In Madagascar, the roar mafaitra—the first spittle of the morning, often foul-smelling—is believed to heal a sore ear or eye. The spittle of someone who is fasting has long been thought to have special curative powers. Pliny wanted a woman’s fasting spittle to ease bloodshot eyes; Irish peasants mixed it with clay from a holy well for sore or blinded eyes. In the Leech Book of the Fifteenth Century, readers were told they would need “a sausere full of fastynge spatyll” to cure “scabbis.” Albert the Great thought fasting spittle’s power was revealed by its ability to kill asps and other venomous creatures. Nicholas Robinson, an eighteenth-century English physician, mixed saliva with bile and pancreatic, gastric, and intestinal juices to dissolve “all manner of viscous humors and fabulous concretions.” Or just sogged up a piece of bread with fasting saliva to cure “the gout, the gravel, the stone, the asthma, and dropsy.”

So is this why my dog licks a cut paw obsessively? Or why holes and traumas in the mouth seem to heal faster than injuries to the skin? Earlier medicine seems superstitious now, but those doctors were on to something. Saliva contains immunoglobins, mucins, antibacterial peptides, antifungal compounds, factors that promote blood clotting, epidermal growth factor, histatins, lysozomes to zap bacteria, and leptin. It also announces the body’s condition, its odor giving away the presence of a sinus infection’s infected mucus or one of the smellier diseases. Other telltale compounds, when traveling in blood, would be bound to proteins; in saliva, it is easier to find the molecules that are biologically active. Now that we have sophisticated equipment, minuscule levels of certain molecules in saliva will be easier to detect, the tests far less invasive than other means of diagnosis. We are already using saliva to diagnose hereditary diseases, malignant and infectious diseases (including COVID), and endocrine disorders.

No wonder saliva was thought to be lucky. For centuries, people have spat at the name of the devil and spat to avoid a witch’s curse. Ancient Romans spat away bad luck after encountering someone lame in the right leg, as terrible a curse as a black cat in your path. Jewish custom suggests spitting three times after learning of something terrible, which ostensibly wards off the evil eye but also sounds like a sensible psychological trick to ease some of the shock and emotional charge of that terrible news. Even after receiving good news, the custom is to spit and say “Pu, pu, pu.” Greeks also spit three times to ward off the evil eye (occasioned by praise or jealousy) or cancel a curse, but for them, the number three invokes the Holy Trinity. The Zulu use dream spittle when a widow is troubled by her late husband’s ghost.

“Who spits at heaven, it falls in his face,” warns a Spanish proverb. The Roma have a man spit into water to help his wife become pregnant, although sperm is also helpful. Reading catalogs of such customs, it occurs to me how handy it was, to carry a weapon against the devil in your mouth at all times. These are practical superstitions, easy to enact by a layperson anyplace and anytime.

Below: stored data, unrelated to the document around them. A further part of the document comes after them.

-- ==== Sys2Proof/Machine/Cache.lean ====
section
/-! DEFINITION. The paged key-value cache: tracers, look-aside buffers, windows and the CACHE descriptor (R228 to R264). -/

namespace Sys2Proof.Machine

/-! ### Geometry (Tables ATT-1, ATT-3, ATT-4) -/

/-- The least k with n ≤ 2^k. -/
def clog2 (n : Nat) : Nat := ((List.range 65).find? (fun k => decide (n ≤ 2 ^ k))).getD 65

def KvCache.b (c : KvCache) (o n : Nat) : Nat := fld c.block o n
def KvCache.elem (c : KvCache) : Nat := if c.b 0 1 = 2 then 2 else 1
/-- Panel width W. -/
def KvCache.panel (c : KvCache) : Nat := if c.b 0 1 = 2 then 16 else 64
def KvCache.heads (c : KvCache) : Nat := c.b 1 1
def KvCache.dim (c : KvCache) : Nat := c.b 2 2
def KvCache.layers (c : KvCache) : Nat := c.b 4 2
def KvCache.maxPages (c : KvCache) : Nat := c.b 6 2
def KvCache.maxSeqs (c : KvCache) : Nat := c.b 8 4
def KvCache.recent (c : KvCache) : Nat := c.b 12 1
def KvCache.stageDdr (c : KvCache) : Bool := bit (c.b 13 1) 0
def KvCache.ctx (c : KvCache) : Nat := c.b 14 1
def KvCache.decay (c : KvCache) : Nat := c.b 16 4
def KvCache.slots (c : KvCache) : Nat := c.b 20 4
def KvCache.pool (c : KvCache) : Nat := c.b 24 8
def KvCache.tables (c : KvCache) : Nat := c.b 32 8
def KvCache.window (c : KvCache) : Nat := c.b 48 8
def KvCache.stage (c : KvCache) (t : Nat) : Nat := c.b (56 + 8 * t) 8
def KvCache.stageLen (c : KvCache) (t : Nat) : Nat := c.b (72 + 4 * t) 4
def KvCache.hotLen (c : KvCache) (t : Nat) : Nat := c.b (80 + 4 * t) 4
def KvCache.scales (c : KvCache) : Nat := c.b 88 8
/-- Bytes of a page (R229) and of a slot. -/
def KvCache.pageBytes (c : KvCache) : Nat := 2 * 64 * c.dim * c.elem
def KvCache.slotBytes (c : KvCache) : Nat := c.heads * c.pageBytes
/-- Bytes of a staging buffer: header and H pages. -/
def KvCache.bufBytes (c : KvCache) : Nat := 64 + c.slotBytes
def KvCache.sb (c : KvCache) : Nat := clog2 c.slotBytes
def KvCache.pb (c : KvCache) : Nat := clog2 c.maxPages
def KvCache.lb (c : KvCache) : Nat := max 1 (clog2 c.layers)
def KvCache.qb (c : KvCache) : Nat := clog2 c.maxSeqs
def KvCache.winBytes (c : KvCache) : Nat := 2 ^ (c.sb + c.pb + c.lb + c.qb)
/-- Page entries of the table area. -/
def KvCache.entries (c : KvCache) : Nat := c.maxSeqs * c.layers * c.maxPages

def kvEmpty : KvCache := ⟨[], .empty, [], [], .empty⟩
def State.kv (s : State) (ci : Nat) : KvCache := s.caches.get kvEmpty ci
def State.setKv (s : State) (ci : Nat) (c : KvCache) : State := { s with caches := s.caches.set ci c }

/-- The position in a page that byte `i` of it holds (R229). -/
def KvCache.posOf (c : KvCache) (i : Nat) : Nat :=
  let half := 64 * c.dim * c.elem
  if i < half then i / (c.dim * c.panel * c.elem) * c.panel + i / c.elem % c.panel
  else (i - half) % (64 * c.panel * c.elem) / (c.panel * c.elem)

/-! ### Accesses to the pinned memory: none = the access faults (R330) or reads failed control state (R264) -/

def State.kvBytes (s : State) (ci va n : Nat) : Option (List Byte) :=
  match s.acceptRead (s.kv ci).ctx va n with
  | .ok l => some l
  | .error _ => none

def State.kvPut (s : State) (ci t va : Nat) (l : List Byte) : Option State :=
  match s.vcheck (s.kv ci).ctx .write (l.length / 4096 + 2) va l.length with
  | some _ => none
  | none => some (s.vwrite (0x28 + 4 * t) (s.kv ci).ctx va l).1

/-- A number in the table area. -/
def State.tab (s : State) (ci ofs n : Nat) : Option Nat := (s.kvBytes ci ((s.kv ci).tables + ofs) n).map leNat
def State.setTab (s : State) (ci t ofs n v : Nat) : Option State := s.kvPut ci t ((s.kv ci).tables + ofs) (le n v)

def dirOfs (q : Nat) : Nat := 8 * q
def KvCache.pteOfs (c : KvCache) (q l p : Nat) : Nat := 8 * c.maxSeqs + 8 * ((q * c.layers + l) * c.maxPages + p)
def KvCache.scoreOfs (c : KvCache) (q l p : Nat) : Nat := c.pteOfs q l p + 8 * c.entries
def KvCache.slotOfs (c : KvCache) (n : Nat) : Nat := 8 * c.maxSeqs + 16 * c.entries + 64 * n

/-- Sequence states (Table ATT-5) and slot states (Table ATT-7). -/
def sqFree : Nat := 0
def sqActive : Nat := 1
def sqInvalid : Nat := 2
def slFree : Nat := 0
def slLive : Nat := 1
def slQuarantine : Nat := 2
def slPoisoned : Nat := 3

def State.seqState (s : State) (ci q : Nat) : Option Nat := s.tab ci (dirOfs q) 1

/-- The TRC_CACHE field of cache `ci` that corresponds to cache 0's field `f`. -/
def trcField (f : RegField) (ci : Nat) : RegField := { f with addr := f.addr + 0x10 * ci }

/-- A TRC_CACHE count of tracer `t` changed: `a` removed, `b` added. -/
def State.trcCount (s : State) (f : RegField) (ci t a b : Nat) : State :=
  s.wr (trcField f ci) (s.rd (trcField f ci) t + b - a) t

def State.setSeq (s : State) (ci q st : Nat) : Option State := do
  let old ← s.seqState ci q
  let s ← s.setTab ci (q % 2) (dirOfs q) 1 st
  pure (s.trcCount Reg.TRC_CACHE_ACTIVE_SEQS0 ci (q % 2) (old == sqActive).toNat (st == sqActive).toNat)

/-- A page entry (Table ATT-6). -/
def State.pageEntry (s : State) (ci q l p : Nat) : Option Nat := s.tab ci ((s.kv ci).pteOfs q l p) 8
def State.setPageEntry (s : State) (ci q l p v : Nat) : Option State := s.setTab ci (q % 2) ((s.kv ci).pteOfs q l p) 8 v
def peValid (e : Nat) : Bool := bit e 0
def peRemote (e : Nat) : Bool := bit e 1
def peEvicted (e : Nat) : Bool := bit e 2
def peSlot (e : Nat) : Nat := bits e 32 24
def peModule (e : Nat) : Nat := bits e 8 3

/-- A slot's references and state (Table ATT-7). -/
def State.slotCount (s : State) (ci n : Nat) : Option Nat := (s.tab ci ((s.kv ci).slotOfs n) 4).map (· % 2 ^ 24)
def State.slotState (s : State) (ci n : Nat) : Option Nat := (s.tab ci ((s.kv ci).slotOfs n) 4).map (bits · 24 2)

def State.setSlot (s : State) (ci n count st : Nat) : Option State := do
  let old ← s.slotState ci n
  let s ← s.setTab ci (n % 2) ((s.kv ci).slotOfs n) 4 (count % 2 ^ 24 + st * 2 ^ 24)
  let s := s.trcCount Reg.TRC_CACHE_FREE_SLOTS0 ci (n % 2) (old == slFree).toNat (st == slFree).toNat
  pure (s.trcCount Reg.TRC_CACHE_QUAR_SLOTS0 ci (n % 2) (old == slQuarantine).toNat (st == slQuarantine).toNat)

/-- A free slot of a tracer; which one the spec leaves open (log entry 4). -/
def State.freeSlotOf (s : State) (ci t : Nat) : Option (Option Nat) := do
  let l ← ((List.range ((s.kv ci).slots / 2)).map (fun i => 2 * i + t)).filterM (fun n => do
    let st ← s.slotState ci n
    pure (st == slFree))
  pure (if l.isEmpty then none else some (l.getD (Config.free s.free % l.length) 0))

/-! #### Staging buffers -/

/-- The buffer of a sequence and layer. -/
def State.bufOf (s : State) (ci q l : Nat) : Nat := (((s.kv ci).bufs.get [] q)).getD l 0

/-- Bytes at a virtual address of the cache as they are read, failing or not; none = the access faults (R330). -/
def State.kvRaw (s : State) (ci va n : Nat) : Option (List Byte) :=
  match s.vread 0x28 (s.kv ci).ctx va n with
  | (_, l, none) => some l
  | _ => none

/-- `n` bytes at offset `o` of a buffer. -/
def State.stGet (s : State) (ci q l o n : Nat) : Option (List Byte) :=
  let c := s.kv ci
  let a := c.stage (q % 2) + s.bufOf ci q l * c.bufBytes + o
  if c.stageDdr then s.kvRaw ci a n else some (s.bytes (gaddr spCommons (q % 2 * 0xA00000 + a)) n)

def State.stPut (s : State) (ci q l o : Nat) (x : List Byte) : Option State :=
  let c := s.kv ci
  let a := c.stage (q % 2) + s.bufOf ci q l * c.bufBytes + o
  if c.stageDdr then s.kvPut ci (q % 2) a x else some (s.store (gaddr spCommons (q % 2 * 0xA00000 + a)) x)
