/-- Why a host step is refused, judged against the value of RUN given (R42). -/
def State.stepGoError (s : State) (run : Bool) : Option Nat :=
  let d := sext 64 (s.rd Reg.RUL_STEP_DELTA_NS)
  let t : Int := s.dt64 + d
  if t < 0 ∨ (2 ^ 64 : Int) ≤ t then some stBadField
  else if d < 0 ∧ run then some stWrongState
  else none

/-- RUL_CTRL.RUN takes a value; when it is set, epochs run again from the next boundary. -/
def State.setRun (s : State) (run : Bool) : State :=
  let was := s.flag Reg.RUL_CTRL_RUN
  let s := s.wr Reg.RUL_CTRL_RUN run.toNat
  if run && !was then s.setTm { s.tm with nextEpoch := s.boundaryFrom s.dt64, epochStart := none } else s

/-- The seconds of DT64 have been set, by a gPTP grandmaster or by the host (text after R38). -/
def State.secondsKnown (s : State) : State := (s.setTm { s.tm with secondsSet := true }).showTraceable

/-- The step of RUL_STEP is applied; a step of zero is none (R42). -/
def State.stepGo (s : State) : State :=
  let d := sext 64 (s.rd Reg.RUL_STEP_DELTA_NS)
  if d = 0 then s
  else
    (s.stepTime (d * 2 ^ 32)).secondsKnown

/-- RUL_CTRL.STEP_GO, together with a new value of RUN if the write gives one (R42). -/
def execStepGo (runNew : Option Bool) (s : State) : Res :=
  let run := runNew.getD (s.flag Reg.RUL_CTRL_RUN)
  if !s.alive ∨ s.flag Reg.HTP_CTRL_SETUP_DONE ∨ (s.stepGoError run).isSome then .next s
  else .next (s.setRun run).stepGo

/-! ### The servo (R33, R35, R37, R39, R40) -/

/-- `n / d` rounded to the nearest integer. -/
def roundDiv (n d : Int) : Int := (2 * n + d) / (2 * d)

/-- The servo law without the clamp, for the offset `oNum / m.oDen` (text after R34). -/
def servoInc (m : ServoMeas) (oNum : Int) : Int :=
  roundDiv (2 ^ 34 * ((m.oDen * m.updNs : Nat) - oNum) * m.rDen) ((m.oDen * m.updNs : Nat) * (m.rDen + m.rNum))

/-- RUL_INC is set, held within the bounds of R33; a clamp is counted. -/
def State.loadInc (s : State) (v : Int) : State :=
  let c := clampI incLow incHigh v
  let s := if c = v then s else s.bump Reg.RUL_SERVO_CLAMPS
  let s := s.setInc c.toNat
  s.setTm { s.tm with incHist := (c.toNat :: s.tm.incHist).take 16 }

/-- While LOCKED the ruling core saves the long-term average rate in the store (text after R34; log entry 92). -/
def State.saveRate (s : State) : State :=
  if s.timeState = tsLocked then
    { s with nv := { s.nv with inc := some (max incLow (min incHigh (Config.longTermRate s.tm.incHist))) } }
  else s

/-- The lock state after an update whose offset is within LOCK_THR or not, or beyond four times it (R37). -/
def State.lockUpdate (s : State) (within far : Bool) : State :=
  let good := if within then min 8 (s.tm.good + 1) else 0
  let s := s.setTm { s.tm with good := good }
  if s.timeState = tsLocked then (if far then (s.setTm { s.tm with good := 0 }).enterAcquiring else s)
  else if 8 ≤ good then s.enterLocked
  else if s.timeState = tsAcquiring then s
  else s.enterAcquiring
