/-- The value of trig_obj has reached v_next: one run is queued, or an overrun is counted (R284, R285); a run whose trigger
carries an epoch that has been retracted ends RETRACTED at once (R294, R436). -/
def execBrnTrigger (prob : Fin 8) (s : State) : Res :=
  let i := prob.val
  match s.prob i with
  | none => .next s
  | some p =>
    match p.armed with
    | none => .next s
    | some a =>
      let o := recTrig p.record
      let v := (s.obj o).value
      if o = 0xFFFF ∨ v < p.vNext ∨ !s.unitUp brnUnit then .next s
      else
        let skipped := v - p.vNext + p.trigRun.isSome.toNat
        let s := if skipped = 0 then s else s.bump Reg.BRN_CNT_TRIG_OVERRUNS 0 skipped
        if p.trigRun.isSome then .next (s.setProb i { p with vNext := v + 1 })
        else
          let j := s.trigJob a (s.obj o).taint
          match s.retractedIn j.taint with
          | some (m, k) =>
            let s := { s with nextJob := s.nextJob + 1 }
            .next ((s.setProb i { p with vNext := v + 1 }).retractJob j m k)
          | none =>
            let s := ({ s with jobs := s.jobs ++ [j], nextJob := s.nextJob + 1 } : State).showCtx j.context
            .next (s.setProb i { p with vNext := v + 1, queued := p.queued ++ [j.id], trigRun := some j.id })

/-! ### Completion of a run (R292, Table BRN-8) -/

/-- The burnisher is free: no run executes. -/
def State.brnIdle (s : State) : State :=
  let c := s.brn.cur
  let s := ({ s.brnNoAccess with brn := { s.brnNoAccess.brn with cur := none }, chanJob := s.chanJob.erase brnChan } : State).chanClear
    brnChan
  match c with | some i => s.showProb i | none => s

/-- A started run ends: RUNS counts it, and the problem has no run any longer. -/
def State.brnLeave (s : State) (i : Nat) (p : BrnProb) : State :=
  (s.brnIdle.setProb i { p with run := none }).bump Reg.BRN_CNT_RUNS

/-- A run completes with its stop reason (Table BRN-8). -/
def State.brnComplete (s : State) (i : Nat) (p : BrnProb) (r : BrnRun) : State :=
  let s := s.brnLeave i p
  let s := if r.reason = srDeadline then s.bump Reg.BRN_CNT_DEADLINES
           else if r.reason = srBreakdown then s.bump Reg.BRN_CNT_BREAKDOWNS else s
  match s.job r.job with
  | none => s
  | some j =>
    let status := if r.reason = srDeadline then stDeadline else if r.reason = srBreakdown then stBadField else stOk
    s.finish j status (r.iters % 2 ^ 32) (r.resid + r.reason * 2 ^ 32 + r.stopStep * 2 ^ 40 + r.no % 65536 * 2 ^ 48)

/-- A detection stops or reruns a run. In structure, values, preconditioner or program: a rerun with REFETCH, at most twice,
otherwise DATA_ERROR and STALE (R295). In a slot or workspace word: DATA_ERROR, and every slot the run has written takes the
null signature (R296). -/
def State.brnDetected (s : State) (i : Nat) (p : BrnProb) (r : BrnRun) (det : BrnDet) : State :=
  let s := (s.brnFree.sramDetect brnUnit (if det = .source then 2 else 3) (s.freeVal 22) false).usedFree
  if det = .source ∧ recRefetch p.record ∧ r.retries < 2 then
    let r := { r with step := 0, passes := .empty, inputs := 0, late := false, reason := 0, iters := 0, resid := notComputed,
                      retries := r.retries + 1, refetch := true, touched := [], solve := none }
    ((s.bump Reg.BRN_CNT_RECOMPUTES).addFlag r.job cfRecomputed).setProb i
      { p with slots := r.snapSlots, sigs := r.snapSigs, stale := true, run := some r }
  else
    let p := if det = .source then { p with state := 3, vals := [], stale := true }
             else { p with sigs := r.touched.foldl (fun (t : Tbl Nat) k => t.set k 0) p.sigs }
    let s := s.brnLeave i p
    match s.job r.job with
    | some j => s.finishQuiet j stDataErr 0 0
    | none => s

/-- Every run accepted and not completed ends UNIT_OFFLINE; the problems are kept (R299). -/
def State.brnOffline (s : State) : State :=
  let s := s.brnIdle
  (s.jobs.filter (fun j => brnOp j && j.arg 32 1 == 4)).foldl (fun s j =>
    (s.dropRun j.id).finishQuiet j stUnitOffline 0 0) s

/-- The current run loses its grant and keeps its state (R298). -/
def State.brnWithdraw (s : State) (r : BrnRun) : State :=
  match s.job r.job with
  | some j => s.brnIdle.setJob { j with phase := .saved, runTicks := s.jobTicks j }
  | none => s.brnIdle

/-- The current run. -/
def State.brnCur (s : State) : Option (Nat × BrnProb × BrnRun × Job) := do
  let i ← s.brn.cur
  let p ← s.prob i
  let r ← p.run
  let j ← s.job r.job
  pure (i, p, r, j)

/-- A run's deadline has come, and it has not stopped for it yet. -/
def State.brnDue (s : State) (r : BrnRun) : Bool :=
  !r.late && (match r.deadline with | some d => decide (d ≤ s.dt64) | none => false)

/-- The current run's step `op` may execute: the inputs are read, no fault is held, the unit works, the partition holds the
burnisher, and no deadline is due. Otherwise the state that this finds (R297 to R299). -/
def State.brnStep (s : State) (op : Nat) (go : State → Nat → BrnProb → BrnRun → Job → State) : Res :=
  match s.brnCur with
  | none => .next s
  | some (i, p, r, j) =>
    if (s.unit brnUnit).offline then .next s.brnOffline
    else if s.brnTaken j.id ∨ !s.unitUp brnUnit ∨ s.gated islBrn then .next s
    else if !s.brnGranted j.part then .next (s.brnWithdraw r)
    else if s.brnDue r ∨ r.inputs < 4 ∨ r.refetch then .next s
    else
      let here := if r.step < recSteps p.record then stOp p.program r.step else opEnd
      if here = op then .next (go s i p r j) else .next s

/-- The run with its next step. -/
def State.brnNext (s : State) (i : Nat) (p : BrnProb) (r : BrnRun) (step : Nat) : State :=
  s.setProb i { p with run := some { r with step := step } }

So how does such a helpful substance wind up a sign of disgust and uncouth manners? There are few signs of utter disdain as eloquent as spitting in someone’s face, and there is an energy to the act, an explosive momentum that must be quite satisfying. Even men of the greatest refinement were once allowed to use spittoons, and they remain next to the seats of the U.S. Supreme Court justices for tradition’s sake. I wince to think what tavern floors would have felt like in bare feet.

France outlawed spitting in public in 1922, and there were campaigns against it in the United States because tuberculosis was such a plague. Maybe it was hygiene that turned opinion against spitting—or maybe the ladies grew sick of it. In any case, the shift is relatively recent, and baseball players remain exempt.

The rest of us will keep our spittle mainly to ourselves, offering it up to diagnose illness but ignoring the other devils.